John Walter Shanahan (January 3, 1846 – February 19, 1916) was an American prelate of the Roman Catholic Church. He served as bishop of the Diocese of Harrisburg in Pennsylvania from 1899 until his death in 1916.

Biography

Early life 
John Shanahan was born in Silver Lake, Pennsylvania, to John and Margaret (née Donovan) Shanahan, who immigrated to the United States from County Cork, Ireland. He studied at St. Charles Borromeo Seminary in Philadelphia.

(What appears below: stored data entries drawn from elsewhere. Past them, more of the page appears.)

theorem witness_StepIsOneEnabledAgent :
    (chooseMove (moving (.adc 4095) (sampling 0))).1 = .adc 4095
    ∧ (chooseMove (moving (.keyline 1) State.reset)).1 = .keyline 1
    ∧ (chooseMove (moving .host { keyDown with host := [.command 0x01000000] })).1 = .host
    ∧ (chooseMove (hosting 0x01000000)).1 = .scan
    ∧ (chooseMove (moving .host { placed with hostPhase := .placing ⟨0, .unchanged, 0, 4, 5⟩ })).1 = .host
    ∧ State.reset.schedule = []
    ∧ ∃ t, Steps [.scan, .keyline 1, .host] (hosting 0x42000000) t :=
  ⟨by decide, by decide, by decide, by decide, by decide, by decide, _, rfl, _, rfl, by decide, _, rfl, rfl, _, rfl, rfl⟩

theorem witness_CommandsLeaveInterruptState :
    (∃ t, exec .ledRequest keyDown = .next t) ∧ (∃ t, exec .readKey keyDown = .next t ∧ t.cycleComplete = false)
      ∧ Instr.ledRequest ≠ .ledCollect ∧ Instr.ledRequest ≠ .getRandom :=
  ⟨⟨_, rfl⟩, ⟨_, rfl, rfl⟩, by decide⟩

theorem witness_BuffersHaveOneWriterEach :
    (∃ t, step { showing 7 2 with front := [(19, 0xAA)] } = .next t ∧ t.scan = [(19, 0xAA)])
      ∧ ∃ t, step (hosting 0x400103AA) = .next t ∧ t.front = [(19, 0xAA)] :=
  ⟨⟨_, rfl, rfl⟩, ⟨_, rfl, rfl⟩⟩

theorem witness_KeysChangeOnlyAtWrap :
    (∃ t, step { showing 7 2 with keyRaw := 0x04 } = .next t ∧ t.keys.committed = 0x04)
      ∧ ∃ t, step { hosting 0x02000010 with keys := ⟨0x14, 0, 2, 0x14⟩ } = .next t ∧ t.keys.active = 0x04 :=
  ⟨⟨_, rfl, by decide⟩, ⟨_, rfl, by decide⟩⟩

theorem witness_LockoutBetweenCommits :
    (∃ t, step { showing 7 2 with keyRaw := 0x04 } = .next t ∧ t.keys.countdown = 2)
      ∧ (∃ t, step { showing 7 2 with keys := ⟨4, 0, 2, 4⟩ } = .next t ∧ t.keys.countdown = 1)
      ∧ ∃ t, step { showing 7 1 with keys := ⟨4, 0, 2, 4⟩ } = .next t ∧ t.keys.countdown = 2 :=
  ⟨⟨_, rfl, by decide⟩, ⟨_, rfl, by decide⟩, ⟨_, rfl, by decide⟩⟩

end Sys2Proof.Tests
end

section
/-! PROOFS. The family 10_state.md: what each kind of write needs in order to keep the invariants of R36 (one lemma per written
field), from them that every command, every agent and every run from reset keeps them, and the frames of R37 (which agent
writes what). -/

namespace Sys2Proof.Machine

/-! What a well-formed configuration says of the state after reset (00_scope.md R9). -/

theorem nphase_pos {cfg : Config} (h : configOk cfg = true) : 0 < cfg.nphase := by
  simp only [configOk, phasesOk, Bool.and_eq_true, decide_eq_true_eq] at h
  omega

theorem timerModulus_pos {cfg : Config} (h : configOk cfg = true) : 0 < cfg.timerModulus := by
  simp only [configOk, Bool.and_eq_true, decide_eq_true_eq] at h
  omega

theorem legalBase_zero {cfg : Config} (h : configOk cfg = true) : legalBase cfg 0 = true := by
  simp only [configOk, catalogOk, Bool.and_eq_true] at h
  obtain ⟨⟨⟨-, -, hbase⟩, -⟩, -⟩ := h
  exact hbase

/-- The table of 10_state.md R38 meets the invariants of R36. -/
theorem good_afterReset {cfg : Config} (hc : configOk cfg = true) (raw0 : Byte) (acc0 : Word) :
    Good (State.afterReset cfg raw0 acc0) where
  config := hc
  position := ⟨Nat.zero_lt_succ 7, nphase_pos hc⟩
  debounce := Nat.zero_le _
  sampler := samplerOk_clear cfg
  timers := ⟨List.length_replicate, fun t ht => by rw [List.eq_of_mem_replicate ht]; exact Nat.zero_le _⟩
  sprites := ⟨List.length_replicate, fun inst hi => by
    rw [List.eq_of_mem_replicate hi]; exact spriteOk_fresh hc (legalBase_zero hc)⟩
  host := rfl
  front := Memory.wf_nil
  scan := Memory.wf_nil
  outputs := .inl rfl

theorem good_resetBlock {s : State} (h : Good s) (raw0 : Byte) (acc0 : Word) : Good (resetBlock raw0 acc0 s) :=
  { good_afterReset h.config raw0 acc0 with }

Shanahan was ordained to the priesthood for the Archdiocese of Philadelphia by his brother, Bishop Jeremiah F. Shanahan, on January 2, 1869. He served as superintendent of Catholic schools in the archdiocese.

Bishop of Harrisburg 
On January 2, 1899, Shanahan was appointed the third bishop of the Diocese of Harrisburg by Pope Leo XIII. He received his episcopal consecration on May 1, 1899, from Archbishop Patrick Ryan, with Bishops Ignatius Horstmann and Edmond Prendergast serving as co-consecrators. His brother Jeremiah was the first to hold that office, serving between 1868 and his death in 1886.

During his 16-year-long tenure, Shanahan erected 27 new parishes and increased the number of priests from 74 to 120. He opened an orphanage for girls at Sylvan Heights and a protectory for boys at Abbottstown, Pennsylvania, and completed construction on the Cathedral of St. Patrick in 1907. In 1907 he founded the Sisters of Saint Casimir. He also established the motherhouses of the Sisters of the Most Precious Blood and the Sisters of Saints Cyril and Methodius, and invited to the diocese the Franciscan Sisters of Saint Joseph and the Immaculate Heart Sisters of Scranton.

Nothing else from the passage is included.